"DIF", differential item functioning, refers to procedures used to determine whether or not test items may have unexpectedly favored one test-taking group over another.

i1_dif_plot_zoom89

The plot above indicates the proportion of students with test scores ranging from 9 to 36 who got "I1" right. The plot shows that for all those with a test score of 9, 31% of the students in the "Ing." group got the item right, compared to 9% in the "Nat." group. However, over the range of scores plotted, there is not a consistent pattern: one group will be on top at a particular score level, but then the other group will be on top at another score level. This plot (and its associated statistics) is an example where no DIF was detected.

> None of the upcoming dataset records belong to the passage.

-- ==== Sys2Proof/WellFormed.lean ====
section
/-! DEFINITION. Which commands the spec can name: every operand within the range of what it stands for (a port, a lane, a page, a core
cycle of a block). A meaning is given to every command all the same: one that names nothing leaves the state as it is. -/

namespace Sys2Proof
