-- ==== Sys2Proof/Tests/Slice0.lean ====
section
/-! SUPPORT. Tests: ill-formed commands, the spec's worked examples, one step here and there, and a witness of the hypotheses of every
statement of Certificates/Slice0/Obligations.lean. -/

namespace Sys2Proof.Tests

open Sys2Proof.Machine

/-! ## Well-formedness -/

/-- In-range commands are well formed. -/
theorem test_well_formed : ([.tickBoundary, .journalEntry 13 2429, .laneLost 8 3 0 8 0 0, .linkUp 7 15 15 228 0, .registerWrite 0x200 0x110 5 15,
    .transmitOpportunity 10 0] : List Instr).all (fun c => c.wellFormed) = true := by decide

/-- Ill-formed commands, one operand out of range in each. -/
theorem test_ill_formed_0 : ([.tickAlign 155520,
    .journalEntry 14 0,
    .journalEntry 0 2430,
    .recovReset 8388608,
    .blockCommit [4] [] 0,
    .transmitOpportunity 9 0,
    .kerbFrameStart 8 0,
    .scrubVisit ⟨0, 64, 0, 0, 0, .plain⟩ .clean 0,
    .registerScrub 4096 0 .clean,
    .registerScrub 0 4096 .clean,
    .referencePartFault 3,
    .channelOut 8] : List Instr).all (fun c => !c.wellFormed) = true := by decide

/-- Ill-formed commands, one operand out of range in each. -/
theorem test_ill_formed_1 : ([.losAsserted 2,
    .psyncCandidate 0 6220800 0 0 true,
    .xgemFrame 0 18446744073709551616 true true 0 [],
    .reasmTimeout 0 65536,
    .burstProfile 0 4 0 0 none [],
    .assignOnuId 0 4294967296 0 0 none [],
    .assignOnuId 0 0 4294967296 0 none [],
    .assignOnuId 0 0 0 1024 none [],
    .assignAllocId 0 16384 true none [],
    .sleepAllow 0 true 0 8 none [],
    .bwmapDecoded 0 true [⟨16384, 0, 0, false, false⟩] 0,
    .keyComplete 12] : List Instr).all (fun c => !c.wellFormed) = true := by decide

/-- Ill-formed commands, one operand out of range in each. -/
theorem test_ill_formed_2 : ([.frameLastByte 10 true 0,
    .culRelease 4096,
    .culExport 0 64,
    .ageingVisit 8388608,
    .bufferRequest 12 0 0 0 0,
    .bufferRequest 0 0 3 0 0,
    .bufferRequest 0 0 0 13 0,
    .refInc 0 0 4294967296 0,
    .p4Stage 0 0 4 0,
    .p4Stage 0 0 1 33554432,
    .p4StageReady 0 (some 8),
    .policerSweep 131072] : List Instr).all (fun c => !c.wellFormed) = true := by decide

/-- Ill-formed commands, one operand out of range in each. -/
theorem test_ill_formed_3 : ([.schDupMismatch 13,
    .sliceCheckFailed 3 0 0 none,
    .sliceCheckFailed 0 6 0 none,
    .sliceCheckFailed 0 0 9 none,
    .faultInjArm 4294967296,
    .laneLost 9 0 0 0 0 0,
    .laneLost 0 4 0 0 0 0,
    .laneLost 0 0 5 0 0 0,
    .laneLost 0 0 0 0 0 16384,
    .fallbackRequestRx 0 16 0 true 0,
    .fallbackRequestRx 0 0 16384 true 0,
    .resumeMarkerRx 0 65536 [] true 0] : List Instr).all (fun c => !c.wellFormed) = true := by decide

/-- Ill-formed commands, one operand out of range in each. -/
theorem test_ill_formed_4 : ([.scheduledMarker 0 16,
    .pauseReceived 0 258 0 [] 0,
    .pauseReceived 0 0x0001 256 [] 0,
    .pauseReceived 0 0x0001 0 [65537] 0,
    .pauseExpiry 0 8,
    .linkUp 0 16 0 0 0,
    .linkUp 0 0 16 0 0,
    .linkUp 0 0 0 256 0,
    .linkUp 0 0 0 0 4294967296,
    .captureEdge 2 true 4 0,
    .captureEdge 0 true 0 0,
    .lampArm 4] : List Instr).all (fun c => !c.wellFormed) = true := by decide

/-- Ill-formed commands, one operand out of range in each. -/
theorem test_ill_formed_5 : ([.hwyRxFrame 4 [] true 0,
    .crc4Interwork 64,
    .mewsDispatch 8,
    .mewsCoreFault 0 6 0 0,
    .mewsCoreFault 0 0 2 0,
    .roleRestart 256,
    .routerFault 2,
    .segmentWriteDone [101],
    .fillTimeout 4194304,
    .packageLost 8,
    .pairTestDone 2 true,
    .txDescriptorFetch 0 (List.replicate 9 0) [] 0] : List Instr).all (fun c => !c.wellFormed) = true := by decide

/-- Ill-formed commands, one operand out of range in each. -/
theorem test_ill_formed_6 : ([.hostLinkUp 5 1,
    .hostLinkUp 1 3,
    .fuseEnroll 2,
    .rbRaise 64 0,
    .rbRaise 0 128,
    .keyDbe 0 5,
    .pwrReqMode 8 true,
    .pwrReqDormant 4 true,
    .selftestDone true 4294967296,
    .alarmChange 8 true 0,
    .domainReady 20,
    .eventClear 0 4096 0 0] : List Instr).all (fun c => !c.wellFormed) = true := by decide

/-- Ill-formed commands, one operand out of range in each. -/
theorem test_ill_formed_7 : ([.eventClear 0 0 0 4294967296,
    .counterReadClear 0 0 32 0,
    .registerWrite 0 0 0 16,
    .deferredEvent 0 32 [],
    .deferredEvent 0 0 (List.replicate 5 0),
    .optRead 167 0,
    .optRead 0xA0 256,
    .hostLinkError 3,
    .msixVectorUnmask 64] : List Instr).all (fun c => !c.wellFormed) = true := by decide

/-! ## Worked examples of the spec -/

/-- R37, R272, R437: the location codes the spec gives. -/
theorem test_location_examples : locSub 0x19 = 0xA0CFFFFF ∧ locUnit 0x1A 3 = 0x80D07FFF ∧ locDie 8 = 0xD1FFFFFF := by decide

/-- R260: the fallback map of Carriageway 1. -/
theorem test_fallback_map : regionOwner 1 1 = 0 ∧ regionOwner 1 4 = 2 ∧ regionOwner 1 7 = 0 ∧ regionOwner 1 5 = 2 ∧ regionOwner 3 4 = 1 := by decide

/-- R201: in cycle 1 000 requester 4 stands first and requester 3 last. -/
theorem test_ranking : rankOf 1000 4 = 0 ∧ rankOf 1000 5 = 1 ∧ rankOf 1000 0 = 8 ∧ rankOf 1000 3 = 11 := by decide

/-- Chapter 11: at −20 ppb INCR is 0x0337_0B97_BA9F. -/
theorem test_servo_increment : incrFor (-20) = 0x03370B97BA9F ∧ incrFor 0 = nominalIncr := by decide

/-- R540: with E = 8 and S = 1, 7 348 cycles land in bin 10 and 3 000 cycles in bin 7. -/
theorem test_monitor_bins : monBin 1 0 (8 + 256) 7348 = 10 ∧ monBin 1 0 (8 + 256) 3000 = 7 := by decide

/-- R22: 5.906 25 µs is 7 348 core cycles. -/
theorem test_bound_cycles : nsCycles 5906 = 7348 := by decide

/-- R477: bits 0 to 4 blown make 5; with bits 5 and 6 as well, 7. -/
theorem test_rollback_example : topBit 0x1F = 5 ∧ topBit (0x60 ||| 0x1F) = 7 := by decide

set_option maxRecDepth 20000 in
/-- Table 7.6: HANDOVER and INC to Kerb egress make COUNT 2 and HOLDERS 0x0005; a third DEC is a double free. -/
theorem test_reference_example :
    let s := { wr 0xE0 SQR0.SQR_STATUS_READY 1 State.reset with buffers := [(0, some ⟨1, 1, 0, 3, true, false⟩)] }
    let a := refDo opInc 6 clKerb 0 0 (refDo opHandover 6 clKerb 0 0 s)
    let b := refDo opDec 6 clKerb 0 0 (refDo opDec 6 clKerb 0 0 a)
    (getBuf a 0).count = 2 ∧ (getBuf a 0).holders = 5 ∧ (getBuf b 0).allocated = false ∧ refReason b opDec clKerb 0 = 1 := by decide

/-! ## Steps -/

/-- An empty queue idles; no word spells a command. -/
theorem test_idle : step State.reset = .next State.reset ∧ decodeTableWord 16 0 = none := ⟨rfl, rfl⟩

/-- A step takes the front command and leaves the rest. -/
theorem test_step_takes_front :
    (match step { svc with pending := [.rngRecover, .tickBoundary] } with | .next t => t.pending | _ => []) = [.tickBoundary] := rfl

set_option maxRecDepth 20000 in
/-- A write to a word of a locked page is counted. -/
theorem test_lock :
    (match exec (.registerWrite 0x30 0x10C 5 15) (wr 0x30 COM.PAGE_LOCK_LOCK 1 svc) with
      | .next t => rd t 0 GEN.LOCKED_WRITES | _ => 0) = 1 := by decide

/-! ## Witnesses of the statements' hypotheses -/

theorem wit_FibreReceiverCommands :
    rd State.reset (fibPage 0) FB0.DS_STATUS_LOS = 1 ∧ rd (st [(0x40, FB0.DS_STATUS_LOS, 0)]) (fibPage 0) FB0.DS_STATUS_LOS = 0
    ∧ Unlocked State.reset (fibPage 1) ∧ rd State.reset (fibPage 1) FB0.EQ_CTRL_SWAP = 0
    ∧ (let s := st [(0x40, FB0.EQ_CTRL_SWAP, 1), (0x40, FB0.EQ_SHADOW 7, 0x1000)]
       rd s (fibPage 0) FB0.EQ_CTRL_SWAP = 1 ∧ rd s (fibHeld 0) HFIB.SWAP_AT + 51 ≤ startOf (now s) + 51
        ∧ 0x1000 ≤ (rdS s (fibPage 0) (FB0.EQ_SHADOW 7)).natAbs)
    ∧ (rdS (st [(0x40, FB0.EQ_SHADOW 7, 0xF001)]) (fibPage 0) (FB0.EQ_SHADOW 7)).natAbs < 0x1000 := by decide
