-- ==== Sys2Proof/Machine/State.lean ====
section
/-! DEFINITION. The state of the block (`spec/10_state.md` rules R10 to R28), what the outside world
does to it, and the reset state. -/

namespace Sys2Proof.Machine

/-- The causes of a fault, R75's codes 1 to 6. A fault of the block is latched state (R76), so taking
one is a NEXT state and none of these stops the machine. -/
inductive FaultCause where
  | illegalCommand
  | divisionByZero
  | subUnderflow
  | capacityOverflow
  | limbRange
  | lengthRange
  deriving DecidableEq, Repr

/-- Why the machine stops: there is no reason. Every accepted command completes or latches a fault, and
"the block is never stuck" (R85), so this type has no constructor and no step raises one (safe). -/
inductive Fault : Type
  deriving DecidableEq, Repr

/-- What the model gives no meaning to. -/
inductive Refusal where
  /-- raised by `exec` alone, for an instruction without a meaning (none is left); safe -/
  | notModelled (mnemonic : String)
  /-- raised by a host access that is not one 32-bit word: a byte, a half-word, a wider access, a
  burst (R33, U5: "refuse"); safe -/
  | accessWidth (bytes : Nat)
  /-- raised by a host access at an address outside the window (U5: "refuse"); safe -/
  | outsideWindow (addr : Nat)
  /-- raised by a host access at an offset that is not a multiple of 4 (R33, U5: "refuse"); safe -/
  | misaligned (offset : Nat)
  deriving DecidableEq, Repr

/-- One access of the host to the address space the window lies in: `bytes` bytes at `addr` (R8's
`MemRead` and `MemWrite`). The data of a write is one word; another width is refused. -/
inductive HostAccess where
  | read (addr bytes : Nat)
  | write (addr bytes : Nat) (data : Word)
  deriving DecidableEq, Repr

/-- One turn of the schedule: which agent moves next (R9, R37, R86). -/
inductive Event where
  /-- the host performs one access -/
  | access (a : HostAccess)
  /-- the engine completes the command in flight, if there is one (R21) -/
  | engine
  /-- the reset input `rst` (R86) -/
  | rst
  deriving DecidableEq, Repr

/-- The staging buffer as bytes at window offsets, little-endian within a word (R32): offsets strictly
rising. A listed byte has been written since the last reset; an unlisted one is unspecified (U3). -/
abbrev Memory := List Host.Cell

/-- The state of the block. -/
structure State where
  /-- `M0` to `M15` (R11, R14) -/
  regs : Vector Mag 16
  /-- `STATUS.EQ` (R17) -/
  flagEq : Bool
  /-- `STATUS.LT` (R17) -/
  flagLt : Bool
  /-- `STATUS.BUSY` (R21) -/
  busy : Bool
  /-- `STATUS.DONE` (R21) -/
  done : Bool
  /-- `STATUS.FAULT` (R21) -/
  fault : Bool
  /-- `STATUS.REJ` (R21) -/
  rej : Bool
  /-- `FCAUSE[3:0]` (R22) -/
  fcause : BitVec 4
  /-- `FCMD` (R23) -/
  fcmd : Word
  /-- `BUFLEN[15:0]` (R25) -/
  buflen : BitVec 16
  /-- the staging buffer (R26) -/
  mem : Memory
  /-- `CUR`, the command word in flight, meaningful while `busy` (R27) -/
  cur : Word
  /-- the parameter `LMAX` of this block (R5, R19); no step changes it -/
  lmax : Nat
  /-- the parameter `BASE` of this block (R5, R35); no step changes it -/
  base : Nat
  /-- the model's own: how many resets there have been; selects the buffer's unspecified contents (U3) -/
  epoch : Nat
  /-- the model's own: how many free values host reads of a busy buffer have drawn (U4) -/
  draws : Nat
  /-- the model's own: the value the last host read returned -/
  rdata : Word
  /-- the model's own: the turns still to come, the next one first -/
  events : List Event
  deriving DecidableEq, Repr

/-- The state right after reset (R28). `cur`, `rdata` and the model's own counters are DESIGN CHOICES
(assumptions 4 and 5); `lmax` and `base` are whatever the implementation and the platform fix. -/
def State.reset : State where
  regs := Vector.replicate 16 [0]
  flagEq := false
  flagLt := false
  busy := false
  done := false
  fault := false
  rej := false
  fcause := 0
  fcmd := 0
  buflen := 0
  mem := []
  cur := 0
  lmax := Config.lmax
  base := Config.base
  epoch := 0
  draws := 0
  rdata := 0
  events := []

end Sys2Proof.Machine
end

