/-- R9, R27: a command's outcome depends on its operands alone, and on nothing left from earlier
commands: two states that agree on the source registers and, for `LD`, on the words it takes, give the
same fault or the same results. -/
def Obligations.ResultDependsOnOperandsAlone : Prop :=
  ∀ (s u s' u' : State) (i : Instr), s.lmax = u.lmax → s.fault = false → u.fault = false →
    (∀ r ∈ i.sources, s.reg r = u.reg r) →
    (∀ rd n, i = .ld rd n → ∀ j, j < n.toNat → s.buf j = u.buf j) →
    exec i s = .next s' → exec i u = .next u' →
      s'.fault = u'.fault ∧
      (s'.fault = true → s'.fcause = u'.fcause) ∧
      (s'.fault = false → ∀ r ∈ i.destinations, s'.reg r = u'.reg r) ∧
      (∀ ra rb, i = .cmp ra rb → s'.flagEq = u'.flagEq ∧ s'.flagLt = u'.flagLt) ∧
      (∀ ra, i = .st ra → s'.buflen = u'.buflen ∧ ∀ j, j < (s.reg ra).length → s'.buf j = u'.buf j)

/-! ## The host port -/

/-- R20: a write to `CMD` is accepted iff `BUSY = 0` and `FAULT = 0`, without a check of the word, and
otherwise sets `REJ` and changes nothing else; `CMD` reads as 0. -/
def Obligations.CommandPortWrite : Prop :=
  ∀ (s : State) (w : Word),
    s.hostAccess (.read (s.base + 0x04) 4) = .next { s with rdata := 0 } ∧
    (s.busy = false → s.fault = false →
      s.hostAccess (.write (s.base + 0x04) 4 w) =
        .next { s with cur := w, busy := true, done := false }) ∧
    (s.busy = true ∨ s.fault = true →
      s.hostAccess (.write (s.base + 0x04) 4 w) = .next { s with rej := true })

/-- R21: a read of `STATUS` returns `BUSY`, `DONE`, `FAULT`, `REJ`, `EQ`, `LT` in bits 0 to 5 and zeros
above, and has no side effect. -/
def Obligations.StatusReadShowsBits : Prop :=
  ∀ s : State, ∃ v : Word,
    s.hostAccess (.read (s.base + 0x08) 4) = .next { s with rdata := v } ∧
    v.getLsbD 0 = s.busy ∧ v.getLsbD 1 = s.done ∧ v.getLsbD 2 = s.fault ∧ v.getLsbD 3 = s.rej ∧
    v.getLsbD 4 = s.flagEq ∧ v.getLsbD 5 = s.flagLt ∧ ∀ k, 6 ≤ k → v.getLsbD k = false

/-- R18, R19, R22, R23, R25: what `CAP`, `FCAUSE`, `FCMD` and `BUFLEN` read as. -/
def Obligations.ControlRegisterReads : Prop :=
  ∀ s : State, s.lmax ≤ 65535 →
    (∃ v : Word, s.hostAccess (.read (s.base + 0x00) 4) = .next { s with rdata := v } ∧
      v.toNat = s.lmax + 16 * 2 ^ 16) ∧
    (∃ v : Word, s.hostAccess (.read (s.base + 0x0C) 4) = .next { s with rdata := v } ∧
      v.toNat = s.fcause.toNat) ∧
    s.hostAccess (.read (s.base + 0x10) 4) = .next { s with rdata := s.fcmd } ∧
    ∃ v : Word, s.hostAccess (.read (s.base + 0x18) 4) = .next { s with rdata := v } ∧
      v.toNat = s.buflen.toNat

/-- R34: reads never have side effects: a host read changes nothing of the block, only the value it
returns and, when that value is free (R26, U4), the model's count of free values (assumption 3). -/
def Obligations.HostReadsHaveNoSideEffect : Prop :=
  ∀ (s t : State) (addr bytes : Nat), s.hostAccess (.read addr bytes) = .next t →
    t = { s with rdata := t.rdata, draws := t.draws } ∧ (s.busy = false → t.draws = s.draws)

/-- R24: a write to `CLEAR` clears the named bits at any time and touches nothing else; `CLEAR` reads as
0. -/
def Obligations.ClearPortWrite : Prop :=
  ∀ (s : State) (w : Word),
    s.hostAccess (.read (s.base + 0x14) 4) = .next { s with rdata := 0 } ∧
    s.hostAccess (.write (s.base + 0x14) 4 w) = .next
      { s with
        done := if w.getLsbD 1 = true then false else s.done
        fault := if w.getLsbD 2 = true then false else s.fault
        fcause := if w.getLsbD 2 = true then 0 else s.fcause
        fcmd := if w.getLsbD 2 = true then 0 else s.fcmd
        rej := if w.getLsbD 3 = true then false else s.rej }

The plot below differs: it shows some evidence of DIF as the Nat. group rather consistently outperformed the Ing. group, especially at score levels from 14 to 23.

i35_dif_plot_zoom87

Lertap 5 uses the Mantel-Haenszel method for assessing DIF. A technical paper on this is available, as are related topics in "Lelp", Lertap help.

There are many times when test developers and users are not necessarily concerned with DIF, per se, but want to have plots which trace the performance of item responses in order to discern how groups may have differed in their "endorsements" to each of an item's options. For example, the table below, and its corresponding graph, indicate that many of the 844 students in the "Ing." group were distracted by option B: 24% endorsed B, compared to just 9% in the "Nat." group. This almost certainly accounts for the considerable group disparity seen at option C, which was the correct answer to I35.

 

i35_response_plot

 

Tables and plots such as the one above are discussed in another Lelp topic.